theorem flushPort_keeps {sa sb : State} (p : PortN) (hk : Keeps true sa sb) :
    Keeps true sa (flushPort p sb) := by
  unfold flushPort
  try dsimp only
  repeat'
    with_reducible (first
      | assumption | apply Keeps.ite | apply Keeps.dite | apply changeEndPoint_keeps | apply loseMember_keeps
      | apply flushQueues_keeps | apply markLostAt_keeps | (intro _) | split)

theorem noPartner_keeps {wr : Bool} {sa sb : State} (p : PortN) (hk : Keeps wr sa sb) :
    Keeps wr sa (noPartner p sb) := by
  unfold noPartner
  try dsimp only
  repeat'
    with_reducible (first
      | assumption | apply Keeps.ite | apply Keeps.dite | apply modPort_keeps | (intro _) | split | refine Keeps.upd ?_ rfl)

theorem discardReplay_keeps {wr : Bool} {sa sb : State} (p : PortN) (hk : Keeps wr sa sb) :
    Keeps wr sa (discardReplay p sb) := by
  unfold discardReplay
  try dsimp only
  repeat'
    with_reducible (first
      | assumption | apply Keeps.ite | apply Keeps.dite | apply bumpN_keeps | apply modPort_keeps | (intro _) | split
      | refine Keeps.upd ?_ rfl)

theorem seqReset_keeps {sa sb : State} (p : PortN) (hk : Keeps true sa sb) :
    Keeps true sa (seqReset p sb) := by
  unfold seqReset
  try dsimp only
  repeat'
    with_reducible (first
      | assumption | apply Keeps.ite | apply Keeps.dite | apply changeEndPoint_keeps | apply memberDrop_keeps
      | apply loseMember_keeps | apply discardReplay_keeps | (intro _) | split)

theorem leaveActive_keeps {wr : Bool} {sa sb : State} (p : PortN) (hk : Keeps wr sa sb) :
    Keeps wr sa (leaveActive p sb) := by
  unfold leaveActive
  try dsimp only
  repeat'
    with_reducible (first
      | assumption | apply Keeps.ite | apply Keeps.dite | apply raiseCause_keeps | apply modPort_keeps | (intro _) | split
      | refine Keeps.upd ?_ rfl)

theorem toState_keeps {wr : Bool} {sa sb : State} (t : Train) (p : PortN) (hk : Keeps wr sa sb) :
    Keeps wr sa (toState t p sb) := by
  unfold toState
  try dsimp only
  repeat'
    with_reducible (first
      | assumption | apply Keeps.ite | apply Keeps.dite | apply modPort_keeps | apply leaveActive_keeps | (intro _) | split
      | refine Keeps.upd ?_ rfl)

theorem toDisabled_keeps {sa sb : State} (p : PortN) (hk : Keeps true sa sb) :
    Keeps true sa (toDisabled p sb) := by
  unfold toDisabled
  try dsimp only
  repeat'
    with_reducible (first
      | assumption | apply Keeps.ite | apply Keeps.dite | apply toState_keeps | apply flushPort_keeps | apply noPartner_keeps
      | apply modPort_keeps | (intro _) | split | refine Keeps.upd ?_ rfl)

theorem toDetect_keeps {wr : Bool} {sa sb : State} (p : PortN) (hk : Keeps wr sa sb) :
    Keeps wr sa (toDetect p sb) := by
  unfold toDetect
  try dsimp only
  repeat'
    with_reducible (first
      | assumption | apply Keeps.ite | apply Keeps.dite | apply sendTraining_keeps | apply modPort_keeps
      | apply toState_keeps | (intro _) | split | refine Keeps.upd ?_ rfl)

theorem wakePort_keeps {sa sb : State} (p : PortN) (hk : Keeps true sa sb) :
    Keeps true sa (wakePort p sb) := by
  unfold wakePort
  try dsimp only
  repeat'
    with_reducible (first
      | assumption | apply Keeps.ite | apply Keeps.dite | apply seqReset_keeps | apply noPartner_keeps | apply modPort_keeps
      | apply toDetect_keeps | apply flushPort_keeps | (intro _) | split | refine Keeps.upd ?_ rfl)

theorem toLock_keeps {wr : Bool} {sa sb : State} (clear : Bool) (p : PortN) (hk : Keeps wr sa sb) :
    Keeps wr sa (toLock clear p sb) := by
  unfold toLock
  try dsimp only
  repeat'
    with_reducible (first
      | assumption | apply Keeps.ite | apply Keeps.dite | apply sendTraining_keeps | apply modPort_keeps
      | apply toState_keeps | (intro _) | split)

theorem toExchange_keeps {wr : Bool} {sa sb : State} (p : PortN) (hk : Keeps wr sa sb) :
    Keeps wr sa (toExchange p sb) := by
  unfold toExchange
  try dsimp only
  repeat'
    with_reducible (first
      | assumption | apply Keeps.ite | apply Keeps.dite | apply sendTraining_keeps | apply toState_keeps | (intro _) | split)

theorem advance_keeps {wr : Bool} {sa sb : State} (p : PortN) (m : Nat) (cause : Nat) (next : State → State)
    (h_next : ∀ (u : State), Keeps wr sa u → Keeps wr sa (next  u)) (hk : Keeps wr sa sb) :
    Keeps wr sa (advance p m cause next sb) := by
  unfold advance
  try dsimp only
  repeat'
    with_reducible (first
      | assumption | apply Keeps.ite | apply Keeps.dite | apply h_next | apply modPort_keeps | (intro _) | split)

theorem laneFailure_keeps {wr : Bool} {sa sb : State} (p : PortN) (l : LaneN) (cause : Nat) (hk : Keeps wr sa sb) :
    Keeps wr sa (laneFailure p l cause sb) := by
  unfold laneFailure
  try dsimp only
  repeat'
    with_reducible (first
      | assumption | apply Keeps.ite | apply Keeps.dite | apply log_keeps | apply modLane_keeps | apply toExchange_keeps
      | (intro _) | split | refine Keeps.upd ?_ rfl)

theorem detected_keeps {wr : Bool} {sa sb : State} (p : PortN) (l : LaneN) (hk : Keeps wr sa sb) :
    Keeps wr sa (detected p l sb) := by
  unfold detected
  try dsimp only
  repeat'
    with_reducible (first
      | assumption | apply Keeps.ite | apply Keeps.dite | apply makeSuspect_keeps | apply toDetect_keeps | apply log_keeps
      | apply laneFailure_keeps | (intro _) | split)

theorem losAssert_keeps {wr : Bool} {sa sb : State} (p : PortN) (l : LaneN) (hk : Keeps wr sa sb) :
    Keeps wr sa (losAssert p l sb) := by
  unfold losAssert
  try dsimp only
  repeat'
    with_reducible (first
      | assumption | apply Keeps.ite | apply Keeps.dite | apply detected_keeps | apply bump_keeps | apply modLane_keeps
      | (intro _) | split | refine Keeps.upd ?_ rfl)

theorem lolAssert_keeps {wr : Bool} {sa sb : State} (p : PortN) (l : LaneN) (hk : Keeps wr sa sb) :
    Keeps wr sa (lolAssert p l sb) := by
  unfold lolAssert
  try dsimp only
  repeat'
    with_reducible (first
      | assumption | apply Keeps.ite | apply Keeps.dite | apply detected_keeps | apply bump_keeps | apply modLane_keeps
      | (intro _) | split | refine Keeps.upd ?_ rfl)

theorem losClear_keeps {wr : Bool} {sa sb : State} (p : PortN) (l : LaneN) (hk : Keeps wr sa sb) :
    Keeps wr sa (losClear p l sb) := by
  unfold losClear
  try dsimp only
  repeat'
    with_reducible (first
      | assumption | apply Keeps.ite | apply Keeps.dite | apply modLane_keeps | apply toLock_keeps | (intro _) | split
      | refine Keeps.upd ?_ rfl)

theorem lasersOff_keeps {wr : Bool} {sa sb : State} (p : PortN) (hk : Keeps wr sa sb) :
    Keeps wr sa (lasersOff p sb) := by
  unfold lasersOff
  try dsimp only
  repeat'
    with_reducible (first
      | assumption | apply Keeps.ite | apply Keeps.dite | apply makeSuspect_keeps | apply modPort_keeps | apply log_keeps
      | apply toDetect_keeps | apply Keeps.foldl | apply Keeps.foldl_snd | apply Keeps.foldl_fst | (intro _) | split
      | refine Keeps.upd ?_ rfl)

theorem laserFault_keeps {wr : Bool} {sa sb : State} (p : PortN) (l : LaneN) (hk : Keeps wr sa sb) :
    Keeps wr sa (laserFault p l sb) := by
  unfold laserFault
  try dsimp only
  repeat'
    with_reducible (first
      | assumption | apply Keeps.ite | apply Keeps.dite | apply laneFailure_keeps | apply log_keeps | apply modLane_keeps
      | (intro _) | split | refine Keeps.upd ?_ rfl)

theorem uncorrectableThreshold_keeps {wr : Bool} {sa sb : State} (p : PortN) (l : LaneN) (hk : Keeps wr sa sb) :
    Keeps wr sa (uncorrectableThreshold p l sb) := by
  unfold uncorrectableThreshold
  try dsimp only
  repeat'
    with_reducible (first
      | assumption | apply Keeps.ite | apply Keeps.dite | apply laneFailure_keeps | (intro _) | split)

theorem cdrLock_keeps {wr : Bool} {sa sb : State} (p : PortN) (lanes : Nat) (hk : Keeps wr sa sb) :
    Keeps wr sa (cdrLock p lanes sb) := by
  unfold cdrLock
  try dsimp only
  repeat'
    with_reducible (first
      | assumption | apply Keeps.ite | apply Keeps.dite | apply modPort_keeps | apply advance_keeps | apply log_keeps
      | apply sendTraining_keeps | apply toState_keeps | (intro _) | split | refine Keeps.upd ?_ rfl)

theorem slipWindowDone_keeps {wr : Bool} {sa sb : State} (p : PortN) (l : LaneN) (hits : Nat) (hk : Keeps wr sa sb) :
    Keeps wr sa (slipWindowDone p l hits sb) := by
  unfold slipWindowDone
  try dsimp only
  repeat'
    with_reducible (first
      | assumption | apply Keeps.ite | apply Keeps.dite | apply modLane_keeps | (intro _) | split | refine Keeps.upd ?_ rfl)

theorem bitSlip_keeps {wr : Bool} {sa sb : State} (src : Route) (p : PortN) (l : LaneN) (v : Nat) (hk : Keeps wr sa sb) :
    Keeps wr sa (bitSlip src p l v sb) := by
  unfold bitSlip
  try dsimp only
  repeat'
    with_reducible (first
      | assumption | apply Keeps.ite | apply Keeps.dite | apply clamped_keeps | apply modLane_keeps | (intro _) | split
      | refine Keeps.upd ?_ rfl)

theorem alignmentDone_keeps {wr : Bool} {sa sb : State} (src : Route) (p : PortN) (v : Nat) (hk : Keeps wr sa sb) :
    Keeps wr sa (alignmentDone src p v sb) := by
  unfold alignmentDone
  try dsimp only
  repeat'
    with_reducible (first
      | assumption | apply Keeps.ite | apply Keeps.dite | apply onlyOne_keeps | apply advance_keeps
      | apply sendTraining_keeps | apply modPort_keeps | apply toState_keeps | (intro _) | split | refine Keeps.upd ?_ rfl)

theorem codewordAligned_keeps {wr : Bool} {sa sb : State} (p : PortN) (lanes : Nat) (hk : Keeps wr sa sb) :
    Keeps wr sa (codewordAligned p lanes sb) := by
  unfold codewordAligned
  try dsimp only
  repeat'
    with_reducible (first
      | assumption | apply Keeps.ite | apply Keeps.dite | apply modPort_keeps | apply advance_keeps
      | apply sendTraining_keeps | apply toState_keeps | (intro _) | split | refine Keeps.upd ?_ rfl)

theorem deskewDone_keeps {wr : Bool} {sa sb : State} (p : PortN) (lanes : Nat) (hk : Keeps wr sa sb) :
    Keeps wr sa (deskewDone p lanes sb) := by
  unfold deskewDone
  try dsimp only
  repeat'
    with_reducible (first
      | assumption | apply Keeps.ite | apply Keeps.dite | apply modPort_keeps | apply advance_keeps | apply toExchange_keeps
      | (intro _) | split | refine Keeps.upd ?_ rfl)

theorem stateTimeout_keeps {wr : Bool} {sa sb : State} (t : Train) (p : PortN) (hk : Keeps wr sa sb) :
    Keeps wr sa (stateTimeout t p sb) := by
  unfold stateTimeout
  try dsimp only
  repeat'
    with_reducible (first
      | assumption | apply Keeps.ite | apply Keeps.dite | apply toDetect_keeps | (intro _) | split)

theorem judgeExchange_keeps {wr : Bool} {sa sb : State} (p : PortN) (x : TrainingSet) (hk : Keeps wr sa sb) :
    Keeps wr sa (judgeExchange p x sb) := by
  unfold judgeExchange
  try dsimp only
  repeat'
    with_reducible (first
      | assumption | apply Keeps.ite | apply Keeps.dite | apply log_keeps | apply modPort_keeps | apply toDetect_keeps
      | apply sendTraining_keeps | (intro _) | split | refine Keeps.upd ?_ rfl)

theorem takeTraining_keeps {sa sb : State} (p : PortN) (x : TrainingSet) (hk : Keeps true sa sb) :
    Keeps true sa (takeTraining p x sb) := by
  unfold takeTraining
  try dsimp only
  repeat'
    with_reducible (first
      | assumption | apply Keeps.ite | apply Keeps.dite | apply modPort_keeps | apply seqReset_keeps
      | apply judgeExchange_keeps | (intro _) | split | refine Keeps.upd ?_ rfl)

theorem trainingReceive_keeps {sa sb : State} (p : PortN) (x : TrainingSet) (hk : Keeps true sa sb) :
    Keeps true sa (trainingReceive p x sb) := by
  unfold trainingReceive
  try dsimp only
  repeat'
    with_reducible (first
      | assumption | apply Keeps.ite | apply Keeps.dite | apply bump_keeps | apply takeTraining_keeps
      | apply toExchange_keeps | (intro _) | split)

theorem recordIdentity_keeps {wr : Bool} {sa sb : State} (p : PortN) (x : TrainingSet) (hk : Keeps wr sa sb) :
    Keeps wr sa (recordIdentity p x sb) := by
  unfold recordIdentity
  try dsimp only
  repeat'
    with_reducible (first
      | assumption | apply Keeps.ite | apply Keeps.dite | apply modPort_keeps | apply log_keeps | (intro _) | split
      | refine Keeps.upd ?_ rfl)

theorem takeAck_keeps {wr : Bool} {sa sb : State} (p : PortN) (ack : BitVec 12) (hk : Keeps wr sa sb) :
    Keeps wr sa (takeAck p ack sb) := by
  unfold takeAck
  try dsimp only
  repeat'
    with_reducible (first
      | assumption | apply Keeps.ite | apply Keeps.dite | apply modPort_keeps | (intro _) | split | refine Keeps.upd ?_ rfl)

theorem resendCells_keeps {wr : Bool} {sa sb : State} (p : PortN) (hk : Keeps wr sa sb) :
    Keeps wr sa (resendCells p sb) := by
  unfold resendCells
  try dsimp only
  repeat'
    with_reducible (first
      | assumption | apply Keeps.ite | apply Keeps.dite | apply bumpN_keeps | apply emit_keeps | apply Keeps.foldl
      | apply Keeps.foldl_snd | apply Keeps.foldl_fst | (intro _) | split)

theorem replayFrom_keeps {wr : Bool} {sa sb : State} (p : PortN) (timeout : Bool) (hk : Keeps wr sa sb) :
    Keeps wr sa (replayFrom p timeout sb) := by
  unfold replayFrom
  try dsimp only
  repeat'
    with_reducible (first
      | assumption | apply Keeps.ite | apply Keeps.dite | apply toLock_keeps | apply log_keeps | apply bump_keeps
      | apply modPort_keeps | apply resendCells_keeps | (intro _) | split | refine Keeps.upd ?_ rfl)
• • • • • • •
→ Your instructions
Within the material above, output exactly the lines from the one with "Keeps true sa (toDisabled p sb) := by" through the one with "noPartner_keeps | apply modPort_keeps", end lines included, and nothing besides.

→ Answer section
    Keeps true sa (toDisabled p sb) := by
  unfold toDisabled
  try dsimp only
  repeat'
    with_reducible (first
      | assumption | apply Keeps.ite | apply Keeps.dite | apply toState_keeps | apply flushPort_keeps | apply noPartner_keeps
      | apply modPort_keeps | (intro _) | split | refine Keeps.upd ?_ rfl)

theorem toDetect_keeps {wr : Bool} {sa sb : State} (p : PortN) (hk : Keeps wr sa sb) :
    Keeps wr sa (toDetect p sb) := by
  unfold toDetect
  try dsimp only
  repeat'
    with_reducible (first
      | assumption | apply Keeps.ite | apply Keeps.dite | apply sendTraining_keeps | apply modPort_keeps
      | apply toState_keeps | (intro _) | split | refine Keeps.upd ?_ rfl)

theorem wakePort_keeps {sa sb : State} (p : PortN) (hk : Keeps true sa sb) :
    Keeps true sa (wakePort p sb) := by
  unfold wakePort
  try dsimp only
  repeat'
    with_reducible (first
      | assumption | apply Keeps.ite | apply Keeps.dite | apply seqReset_keeps | apply noPartner_keeps | apply modPort_keeps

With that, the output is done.